Effective rates now largely higher than repo rate

Mumbai: The Monetary Policy Committee has not officially raised interest rates for a year, but its novel stance of “focussing on withdrawal of accommodation” has led to much tighter financial conditions than the traditional rate hike stance of “calibrated tightening”, effectively delivering a rate hike without touching the policy rate.

An analysis of the weighted average call rate (WACR) shows that the key overnight market rate has been much higher than the repo rate was during the phase of rate hikes and stance of calibrated tightening that the central bank had adopted in 2018.

According to the RBI‘s current policy framework, the central bank aims at aligning the WACR with the repo rate. This is to be done through proactive liquidity management, the framework reads. The WACR, which banks used to borrow and lend funds, decides the price of credit products through the economy.

Latest RBI data shows that from April 2022 – when the MPC moved to a new stance of withdrawal of accommodation – to November 2023, the WACR has been higher than the repo rate for 14 out of the 22 months.

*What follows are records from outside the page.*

/-- The reset column of chapter 2. -/
def DepthTracker.reset : DepthTracker :=
  { encoderRef := none, glitchRun := 0, depth := 0, maxDepth := 0, contactSeen := false, window := [], z := 0
    slice := none, handedBottom := none, stallCount := 0, stallBase := 0, blockRun := 0
    latestCartridge := none, cartridgeBase := none
    lastSample := { atFace := false, feed := 0, rotation := 0, speed := 0, collar := false, plate := false, atStop := false } }

/-! ## Strata classifier (chapter 3) -/

/-- Classes of slices and layers (section 3.4). -/
inductive Ground where
  | void | soft | firm | hard | unmeasured
  deriving DecidableEq, Repr

/-- A layer of the layer list (R49). -/
structure Layer where
  top : Nat
  bottom : Nat
  ground : Ground
  slices : Nat
  measured : Nat
  sumH : Nat
  isPartial : Bool
  saturated : Bool
  deriving DecidableEq, Repr

/-- How a slice was placed (READ_LIVE part 10). -/
inductive Placement where
  | extended | opened | absorbed | merged | forced
  deriving DecidableEq, Repr

/-- What the classifier works out of a measured slice (R38). -/
structure Measure where
  ef : Nat
  er : Nat
  se10 : Nat
  w : Nat
  sec : Nat
  h : Nat
  raw : Ground
  deriving DecidableEq, Repr

/-- The last slice result (R38); `measure` is absent for an UNMEASURED slice. -/
structure SliceResult where
  top : Nat
  bottom : Nat
  n : Nat
  nSpan : Nat
  isPartial : Bool
  saturated : Bool
  measure : Option Measure
  given : Ground
  placement : Placement
  deriving DecidableEq, Repr

/-- One classifier. -/
structure Classifier where
  layers : List Layer
  last : Option SliceResult
  cr : Nat
  deriving DecidableEq, Repr

/-- Cr = Kt × 899,536 (R36). -/
def crOf (kt : Nat) : Nat := kt * 899536

/-- The reset column of chapter 3, with the Cr of the built-in Kt until a calibration zone is loaded. -/
def Classifier.reset : Classifier :=
  { layers := [], last := none, cr := crOf 25 }

/-! ## Anchorage planner (chapter 4) -/

/-- Verdicts (R63). -/
inductive Verdict where
  | good | extraResin | poor
  deriving DecidableEq, Repr

/-- The end reason of a drilling stage, in the order of R59. -/
inductive EndReason where
  | depthReached | stall | depthLimit | stop | linkLost | headFault | supply | abandon
  deriving DecidableEq, Repr

/-- The anchorage result (R59). -/
structure Anchorage where
  evaluations : Nat
  reason : EndReason
  d : Nat
  bondTop : Nat
  lb : Nat
  competent : Nat
  voidLen : Nat
  softLen : Nat
  unmeasuredLen : Nat
  verdict : Verdict
  vNeed : Nat
  unclamped : Nat
  cartridges : Nat
  resinCapped : Bool
  rMix : Nat
  mixTarget : Nat
  pTq : Nat
  deriving DecidableEq, Repr

/-! ## Bolt-cycle controller (chapter 5) -/

/-- The fourteen boom states, in the order of their codes (section 10.8). -/
inductive BoomState where
  | idle | holeOpen | collared | drilled | retracted | inserted | set
  | collaring | drilling | retracting | inserting | spinning | holding | torquing
  deriving DecidableEq, Repr

/-- Run conditions (R74). -/
inductive RunCondition where
  | waitFlow | running | paused | suspended
  deriving DecidableEq, Repr

/-- Grades of a closed hole (R101). -/
inductive Grade where
  | a | b | c | f | x
  deriving DecidableEq, Repr

/-- Torque results (R89, R90, R92). -/
inductive TorqueResult where
  | achieved | slipped | torqueTimeout | torqueMissed
  deriving DecidableEq, Repr

/-- Fault codes, in the order of their codes 1 to 18 (section 10.8). -/
inductive FaultCode where
  | noContact | stall | depthLimit | insertBlocked | mixIncomplete | spinLate | slipped | torqueTimeout | torqueMissed
  | waitTimeout | supply | linkLost | headFault | resetAbort | configZoneBad | postFail | monitorFault | checkFail
  deriving DecidableEq, Repr

/-- The interlock set (section 8.4). -/
structure Interlocks where
  gas : Bool
  pumpLow : Bool
  oilHot : Bool
  supportLost : Bool
  dustLow : Bool
  supplyLow : Bool
  monitorFault : Bool
  monitorWarmup : Bool
  tramming : Bool
  deriving DecidableEq, Repr

/-- The empty interlock set. -/
def Interlocks.empty : Interlocks :=
  { gas := false, pumpLow := false, oilHot := false, supportLost := false, dustLow := false, supplyLow := false
    monitorFault := false, monitorWarmup := false, tramming := false }

/-- A layer as a hole record keeps it (R57, R135). -/
structure LayerView where
  topMm : Nat
  bottomMm : Nat
  ground : Ground
  slices : Nat
  meanH : Option Nat
  isPartial : Bool
  saturated : Bool
  deriving DecidableEq, Repr

/-- A hole record, current or archived (R76, R135). -/
structure HoleRecord where
  row : Nat
  slot : Nat
  boom : Boom
  closeTime : Option Millis
  planDepth : Nat
  drilled : Nat
  z : Option Nat
  w : Option Nat
  layers : List LayerView
  verdict : Option Verdict
  cartridgesPlanned : Option Nat
  cartridgesCounted : Option Nat
  rMix : Option Nat
  revolutions : Nat
  peak : Option Nat
  torque : Option TorqueResult
  grade : Option Grade
  wornBit : Bool
  sensorSuspect : Bool
  layerOverflow : Bool
  resinShort : Bool
  resinCapped : Bool
  fault : Option FaultCode
  deriving DecidableEq, Repr

/-- The record as BEGIN_HOLE starts it (R76). -/
def HoleRecord.start (row slot : Nat) (b : Boom) (planDepth : Nat) : HoleRecord :=
  { row, slot, boom := b, closeTime := none, planDepth, drilled := 0, z := none, w := none, layers := []
    verdict := none, cartridgesPlanned := none, cartridgesCounted := none, rMix := none, revolutions := 0
    peak := none, torque := none, grade := none, wornBit := false, sensorSuspect := false, layerOverflow := false
    resinShort := false, resinCapped := false, fault := none }

/-- One bolt-cycle controller. A timer that is stopped is absent (section 5.6). The peak is the first of the five torque counts (R88);
the hole record holds it too, from TORQUE on (R76). -/
structure Controller where
  state : BoomState
  run : Option RunCondition
  firstRun : Bool
  suspending : Interlocks
  collarTimer : Option Nat
  torqueTime : Option Nat
  holdTimer : Option Nat
  insertToSpin : Option Nat
  gelDeadline : Option Nat
  torqueWindow : Option Nat
  betweenStage : Option Nat
  mix : Nat
  peak : Nat
  torqueAcc : Nat
  holdRun : Nat
  slipRun : Nat
  reachMark : Bool
  hole : Option HoleRecord
  deriving DecidableEq, Repr

/-- The reset column of R103. -/
def Controller.reset : Controller :=
  { state := .idle, run := none, firstRun := false, suspending := Interlocks.empty
    collarTimer := none, torqueTime := none, holdTimer := none, insertToSpin := none, gelDeadline := none
    torqueWindow := none, betweenStage := none
    mix := 0, peak := 0, torqueAcc := 0, holdRun := 0, slipRun := 0, reachMark := false, hole := none }

/-! ## Pump flow arbiter (chapter 6) -/

/-- Kinds of demand, in the order of their codes (R106). -/
inductive DemandKind where
  | collar | drill | retract | insert | spin | hold | torque | tram | support
  deriving DecidableEq, Repr

/-- Classes of demand, in the order R106 names them. -/
inductive DemandClass where
  | normal | critical | machine
  deriving DecidableEq, Repr

/-- The class of a kind (R106). -/
def DemandKind.cls : DemandKind → DemandClass
  | .collar => .normal
  | .drill => .normal
  | .retract => .normal
  | .insert => .normal
  | .spin => .critical
  | .hold => .critical
  | .torque => .critical
  | .tram => .machine
  | .support => .machine

/-- An entry of the demand list (R106). -/
structure Demand where
  owner : Port
  kind : DemandKind
  demand : Nat
  floor : Nat
  grant : Nat
  deriving DecidableEq, Repr

/-- The arbiter: Q_avail and the demand list, oldest first. Q_pump is the live value of zone 5. -/
structure Arbiter where
  qAvail : Nat
  demands : List Demand
  deriving DecidableEq, Repr

/-! ## Row map and hole log (chapter 7) -/

/-- The state of a slot, with the boom or the grade it names (R119). -/
inductive SlotState where
  | isOpen
  | claimed (b : Boom)
  | bolted (g : Grade)
  | waived
  deriving DecidableEq, Repr

/-- A slot of the row (R119). -/
structure Slot where
  number : Nat
  position : Nat
  depth : Nat
  parent : Option Nat
  state : SlotState
  deriving DecidableEq, Repr

/-- The row map (section 7.1). -/
structure RowMap where
  rowNumber : Nat
  planned : List Slot
  supplementary : List Slot
  pendingPlan : Option (List PlanSlot)
  overflow : Bool
  tramPermitted : Bool
  supportSet : Bool
  deriving DecidableEq, Repr

/-- The planned slots of a row opened from a plan: numbered upward from `k`, every one OPEN (R119, R121). -/
def openSlots : Nat → List PlanSlot → List Slot
  | _, [] => []
  | k, p :: ps => { number := k, position := p.position, depth := p.depth, parent := none, state := .isOpen } :: openSlots (k + 1) ps

/-- Row 0 opened from a plan, as power-on and RESET_N open it (R120). -/
def RowMap.rowZero (plan : List PlanSlot) : RowMap :=
  { rowNumber := 0, planned := openSlots 0 plan, supplementary := [], pendingPlan := none, overflow := false
    tramPermitted := false, supportSet := false }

For seven of those months, including the four starting August 2023, the WACR has been higher by 20 basis points or more than the repo rate. Given tight liquidity in December and January, the WACR is seen elevated for those months too.

The RBI data shows that over an eight-month phase starting June 2018, when the central bank hiked the repo rate by a cumulative 50 basis points and moved to a stance of calibrated tightening midway, the WACR was above the repo rate only once – in December 2018. In that month, the WACR was seven bps higher than the repo rate.

It is only this month that the RBI’s de-facto rate hike has been reversed, as short-term fund injections by the central bank have allowed the WACR to fall to the repo rate.In March, June, August, September and November, the WACR was at or above the Marginal Standing Facility (MSF), the upper end of RBI’s rate corridor- described in the monetary policy framework as a penal rate at which banks can borrow from the central bank. The MSF rate, which is 25 bps higher than the repo rate, is currently at 6.75%.Effectively, this means overnight market borrowing rates were at levels that should theoretically have existed if the RBI’s repo rate was 6.75% instead of the current benchmark policy rate of 6.50%.

In April 2015, the RBI had said that the MSF rate and the fixed overnight reverse repo rate define an informal corridor for limiting intra-day variations in the call rate. “The current stance has been even tighter than calibrated tightening (2018-2019) with WACR closer to MSF since October 2023 onwards due to tightness in liquidity conditions. In response, the RBI has been conducting VRR (variable rate repos) since December. Despite this the WACR has remained closer to MSF rate in December and January,” said Gaura Sengupta, economist, IDFC First Bank. Tight liquidity over the past six months and the pass-through of high money market rates through the economy, have led to speculation the RBI may adopt softer tone on liquidity at policy statement on Thursday.